#### Exercise data
- - - -
-- ==== Sys2Proof/Laws/Status.lean ====
section
/-! SUPPORT. What each update of `STATUS` does to each of its fields, and what `CONFIG` holds. -/

namespace Sys2Proof.Machine

open Sys2Proof

@[simp] theorem statusReady_setReady (w : Word) : statusReady (statusSetReady w) = true := by
  simp [statusReady, statusSetReady]

@[simp] theorem statusFaulted_setReady (w : Word) : statusFaulted (statusSetReady w) = statusFaulted w := by
  simp [statusFaulted, statusSetReady]

@[simp] theorem statusWrap_setReady (w : Word) : statusWrap (statusSetReady w) = statusWrap w := by
  simp [statusWrap, statusSetReady]

@[simp] theorem statusCause_setReady (w : Word) : statusCause (statusSetReady w) = statusCause w := by
  have h : ∀ i < 4, (1#64).getLsbD (8 + i) = false := by decide
  ext i hi
  simp only [statusCause, statusSetReady, BitVec.getElem_extractLsb', BitVec.getLsbD_or, h i hi, Bool.or_false]

@[simp] theorem statusReady_setWrap (w : Word) : statusReady (statusSetWrap w) = statusReady w := by
  simp [statusReady, statusSetWrap]

@[simp] theorem statusFaulted_setWrap (w : Word) : statusFaulted (statusSetWrap w) = statusFaulted w := by
  simp [statusFaulted, statusSetWrap]

@[simp] theorem statusWrap_setWrap (w : Word) : statusWrap (statusSetWrap w) = true := by
  simp [statusWrap, statusSetWrap]

@[simp] theorem statusCause_setWrap (w : Word) : statusCause (statusSetWrap w) = statusCause w := by
  have h : ∀ i < 4, (4#64).getLsbD (8 + i) = false := by decide
  ext i hi
  simp only [statusCause, statusSetWrap, BitVec.getElem_extractLsb', BitVec.getLsbD_or, h i hi, Bool.or_false]

@[simp] theorem statusReady_setFault (c : FaultCode) (w : Word) :
    statusReady (statusSetFault c w) = statusReady w := by
  simp [statusReady, statusSetFault]

@[simp] theorem statusFaulted_setFault (c : FaultCode) (w : Word) :
    statusFaulted (statusSetFault c w) = true := by
  simp [statusFaulted, statusSetFault]

@[simp] theorem statusWrap_setFault (c : FaultCode) (w : Word) :
    statusWrap (statusSetFault c w) = statusWrap w := by
  simp [statusWrap, statusSetFault]

@[simp] theorem statusCause_setFault (c : FaultCode) (w : Word) :
    statusCause (statusSetFault c w) = faultNumber c := by
  have h1 : ∀ i < 4, (~~~0xF00#64).getLsbD (8 + i) = false := by decide
  have h2 : ∀ i < 4, (2#64).getLsbD (8 + i) = false := by decide
  ext i hi
  have : ¬ 8 + i < 8 := by omega
  simp only [statusCause, statusSetFault, BitVec.getElem_extractLsb', BitVec.getLsbD_or, BitVec.getLsbD_and,
    BitVec.getLsbD_shiftLeft, h1 i hi, h2 i hi, this]
  have h64 : 8 + i < 64 := by omega
  have hi' : 8 + i - 8 = i := by omega
  have hi64 : i < 64 := by omega
  simp [h64, hi', hi64, BitVec.getLsbD_eq_getElem hi]

@[simp] theorem configIncremental_configWord (m : Bool) (nv : Config.NvSource) :
    configIncremental (configWord m nv) = m := by
  cases m <;> cases nv <;> decide

@[simp] theorem configRemainder_configWord (m : Bool) (nv : Config.NvSource) :
    configRemainder (configWord m nv) = decide (nv = .remainder) := by
  cases m <;> cases nv <;> decide

end Sys2Proof.Machine
end

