-- ==== Sys2Proof/Tests/Slice0.lean ====
section
/-! SUPPORT. Tests on fixed values: decoding of words written from spec/30_encoding.md, the ill-formed terms, vectors of
spec/95_test_vectors.md one step each, and a state and operands that meet the hypotheses of each statement. -/

namespace Sys2Proof.Tests

set_option Elab.async false

open Sys2Proof Sys2Proof.Machine

/-! ## Well-formedness -/

theorem test_wf_nextuint_min : (Instr.nextuint 0x100000000 5).wellFormed = false := by decide
theorem test_wf_nextuint_max : (Instr.nextuint 5 0x100000000).wellFormed = false := by decide
theorem test_wf_seeddims : (Instr.seeddims 0x100000000).wellFormed = false := by decide

/-! ## Decoding: `OPC` bits 7:0, `SEL` bits 11:8, `RSV` bits 31:12 (R82, R86, R87) -/

theorem test_decode_getdimcnt : decode ⟨0b00000000000000000000_0000_00000001, 7, 9⟩ = .ok .getdimcnt := by decide
theorem test_decode_setidx : decode ⟨0b00000000000000000000_0000_00000010, 0x8000, 9⟩ = .ok (.setidx 0x8000) := by
  decide
theorem test_decode_advidx : decode ⟨0b00000000000000000000_0000_00000011, 7, 9⟩ = .ok .advidx := by decide
theorem test_decode_setdim : decode ⟨0b00000000000000000000_0000_00000100, 31, 9⟩ = .ok (.setdim 31) := by decide
theorem test_decode_nextval : decode ⟨0b00000000000000000000_0000_00000101, 7, 9⟩ = .ok .nextval := by decide
theorem test_decode_nextuint :
    decode ⟨0b00000000000000000000_0000_00000110, 10, 20⟩ = .ok (.nextuint 10 20) := by decide
theorem test_decode_nextdbl :
    decode ⟨0b00000000000000000000_0000_00000111, 0xBFF0000000000000, 0x3FF0000000000000⟩ =
      .ok (.nextdbl 0xBFF0000000000000 0x3FF0000000000000) := by decide
theorem test_decode_seeddims : decode ⟨0b00000000000000000000_0000_00001000, 3, 9⟩ = .ok (.seeddims 3) := by decide
theorem test_decode_tblrd : decode ⟨0b00000000000000000000_0000_00001001, 5, 3⟩ = .ok (.tblrd 5 3) := by decide
theorem test_decode_rdregIdx : decode ⟨0b00000000000000000000_0000_00001010, 7, 9⟩ = .ok .rdregIdx := by decide
theorem test_decode_rdregDim : decode ⟨0b00000000000000000000_0001_00001010, 7, 9⟩ = .ok .rdregDim := by decide
theorem test_decode_rdregAcc : decode ⟨0b00000000000000000000_0010_00001010, 7, 9⟩ = .ok .rdregAcc := by decide
theorem test_decode_rdregFr : decode ⟨0b00000000000000000000_0011_00001010, 7, 9⟩ = .ok .rdregFr := by decide
theorem test_decode_rdregProd : decode ⟨0b00000000000000000000_0100_00001010, 7, 9⟩ = .ok .rdregProd := by decide
theorem test_decode_rdregStatus : decode ⟨0b00000000000000000000_0101_00001010, 7, 9⟩ = .ok .rdregStatus := by
  decide
theorem test_decode_rdregConfig : decode ⟨0b00000000000000000000_0110_00001010, 7, 9⟩ = .ok .rdregConfig := by
  decide
theorem test_decode_rdregCval : decode ⟨0b00000000000000000000_0111_00001010, 3, 9⟩ = .ok (.rdregCval 3) := by decide
theorem test_decode_rdregCidx : decode ⟨0b00000000000000000000_1000_00001010, 3, 9⟩ = .ok (.rdregCidx 3) := by decide

theorem test_decode_zero : decode ⟨0x00000000, 0, 0⟩ = .error .reservedOpcode := by decide
theorem test_decode_opcode_0B : decode ⟨0x0000000B, 0, 0⟩ = .error .reservedOpcode := by decide
theorem test_decode_reserved_bit : decode ⟨0x00001002, 0, 0⟩ = .error .reservedBits := by decide
theorem test_decode_selector_on_nextval : decode ⟨0x00000105, 0, 0⟩ = .error .selectorNotZero := by decide
theorem test_decode_selector_9 : decode ⟨0x0000090A, 0, 0⟩ = .error .reservedSelector := by decide
theorem test_decode_upper_min : decode ⟨0x00000006, 0x100000000, 5⟩ = .error .operandUpperHalf := by decide
theorem test_decode_upper_max : decode ⟨0x00000006, 5, 0x100000000⟩ = .error .operandUpperHalf := by decide
theorem test_decode_upper_dims : decode ⟨0x00000008, 0x100000000, 0⟩ = .error .operandUpperHalf := by decide

theorem test_table_word : decodeTableWord 32 0x80A = some (.rdregCidx 0) := by decide
theorem test_table_word_operands :
    decodeTableWord 160 (0x00000006 + 10 * 2 ^ 32 + 20 * 2 ^ 96) = some (.nextuint 10 20) := by decide
theorem test_assembly : assembly (.nextuint 10 255) = "nextuint 0xa, 0xff" := by decide +kernel
/-- R92 and R90: a binary64 literal is rounded, a comment is dropped. -/
theorem test_assemble_nextdbl : assembleLine "nextdbl -1.0, 0.1 ; two".toList =
    some [⟨7, 0xBFF0000000000000, 0x3FB999999999999A⟩] := by decide +kernel
theorem test_assemble_range : assembleLine "nextdbl 1e400, -inf".toList =
    some [⟨7, 0x7FF0000000000000, 0xFFF0000000000000⟩] := by decide +kernel
/-- V-X6: a decimal number with either sign. -/
theorem test_assemble_signs : assembleLine "nextdbl -0.0, +0.0".toList = some [⟨7, 0x8000000000000000, 0⟩] ∧
    assembleLine "nextdbl +2.5e-1, 1.0".toList = some [⟨7, 0x3FD0000000000000, 0x3FF0000000000000⟩] := by
  decide +kernel
theorem test_assemble_assembly : assembleLine (assembly (.rdregCval 3)).toList = some [⟨0x70A, 3, 0⟩] := by
  decide +kernel
theorem test_assemble_reject : assembleLine "setidx".toList = none ∧ assembleLine "rdreg acc, 1".toList = none ∧
    assembleLine "nextdbl 1, 2".toList = none ∧ assembleLine "nop".toList = none := by decide +kernel
theorem test_pseudo_draw3 : expandPseudo .draw3 = [.nextval, .nextval, .nextval] := by decide

/-! ## The example parameters of 95_test_vectors.md section 2 -/

/-- `m_k = 1` for every `k` of a degree. -/
def ones (s a : Nat) : Config.DirParam := ⟨s, a, List.replicate s 1⟩

/-- `EX_PARAMS`. -/
def exParams : Config.DirParams :=
  ⟨#[⟨1, 0, [1]⟩, ⟨2, 1, [1, 3]⟩, ⟨3, 1, [1, 3, 1]⟩, ⟨3, 2, [1, 1, 1]⟩, ⟨4, 1, [1, 1, 3, 3]⟩, ones 4 4, ones 5 2,
    ones 5 4, ones 5 7, ones 5 11, ones 5 13, ones 5 14, ones 6 1, ones 6 13, ones 6 16, ones 6 19, ones 6 22,
    ones 6 25, ones 7 1, ones 7 4, ones 7 7, ones 7 8, ones 7 14, ones 7 19, ones 7 21, ones 7 28, ones 7 31,
    ones 7 32, ones 7 37, ones 7 41, ones 7 42], rfl⟩

theorem test_exParams_valid : paramsValid exParams = true := by decide +kernel

/-- `EX_PARAMS` with one dimension changed (vectors V-B2). -/
def changed (i : Fin 31) (p : Config.DirParam) : Config.DirParams := exParams.set i.val p

theorem test_invalid_even_m : paramsValid (changed 6 ⟨5, 2, [1, 1, 1, 1, 2]⟩) = false := by decide +kernel
theorem test_invalid_large_m : paramsValid (changed 1 ⟨2, 1, [1, 5]⟩) = false := by decide +kernel
theorem test_invalid_degree_0 : paramsValid (changed 0 ⟨0, 0, []⟩) = false := by decide +kernel
theorem test_invalid_degree_17 : paramsValid (changed 30 (ones 17 1)) = false := by decide +kernel
theorem test_invalid_coefficient : paramsValid (changed 2 ⟨3, 4, [1, 3, 1]⟩) = false := by decide +kernel
theorem test_invalid_same_polynomial : paramsValid (changed 5 (ones 4 1)) = false := by decide +kernel

/-- The table of `EX_PARAMS`. -/
def exTable : Table := buildTable exParams

theorem test_build_0_62 : tblRead exTable 0 62 = 1 := by decide +kernel
theorem test_build_1_62 : tblRead exTable 1 62 = 0x5555555555555555 := by decide +kernel
theorem test_build_2_62 : tblRead exTable 2 62 = 0x3077000077777777 := by decide +kernel
theorem test_build_5_62 : tblRead exTable 5 62 = 0x30006B6B6B6B6B6B := by decide +kernel
theorem test_build_7_62 : tblRead exTable 7 62 = 0x400395A529541001 := by decide +kernel
theorem test_build_3_9 : tblRead exTable 3 9 = 149#64 <<< 53 := by decide +kernel

/-! ## Accumulator, normalizer and binary64 arithmetic (V-A1, V-A2, section 3.3) -/

theorem test_direct_1_8 : directAcc exTable 1 8 = 0x2800000000000000 := by decide +kernel
theorem test_direct_5_6 : directAcc exTable 5 6 = 0x7000000000000000 := by decide +kernel
theorem test_direct_2_large : directAcc exTable 2 (2 ^ 63 - 1) = 0x3077000077777777 := by decide +kernel
theorem test_walk_up : incrementalWalk exTable 3 ⟨0x4000000000000000, 1⟩ 5 = 0x3000000000000000 := by decide +kernel
theorem test_walk_down : incrementalWalk exTable 0 ⟨0x1800000000000000, 8⟩ 3 = 0x2000000000000000 := by
  decide +kernel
- - - -
#### Goal of the exercise
Using the entries above, extract exactly the span from the line with "simp [statusWrap, statusSetWrap]" to the line with "theorem statusWrap_setFault (c", both lines included; leave out everything else.

#### Solution for this task
  simp [statusWrap, statusSetWrap]

@[simp] theorem statusCause_setWrap (w : Word) : statusCause (statusSetWrap w) = statusCause w := by
  have h : ∀ i < 4, (4#64).getLsbD (8 + i) = false := by decide
  ext i hi
  simp only [statusCause, statusSetWrap, BitVec.getElem_extractLsb', BitVec.getLsbD_or, h i hi, Bool.or_false]

@[simp] theorem statusReady_setFault (c : FaultCode) (w : Word) :
    statusReady (statusSetFault c w) = statusReady w := by
  simp [statusReady, statusSetFault]

@[simp] theorem statusFaulted_setFault (c : FaultCode) (w : Word) :
    statusFaulted (statusSetFault c w) = true := by
  simp [statusFaulted, statusSetFault]

@[simp] theorem statusWrap_setFault (c : FaultCode) (w : Word) :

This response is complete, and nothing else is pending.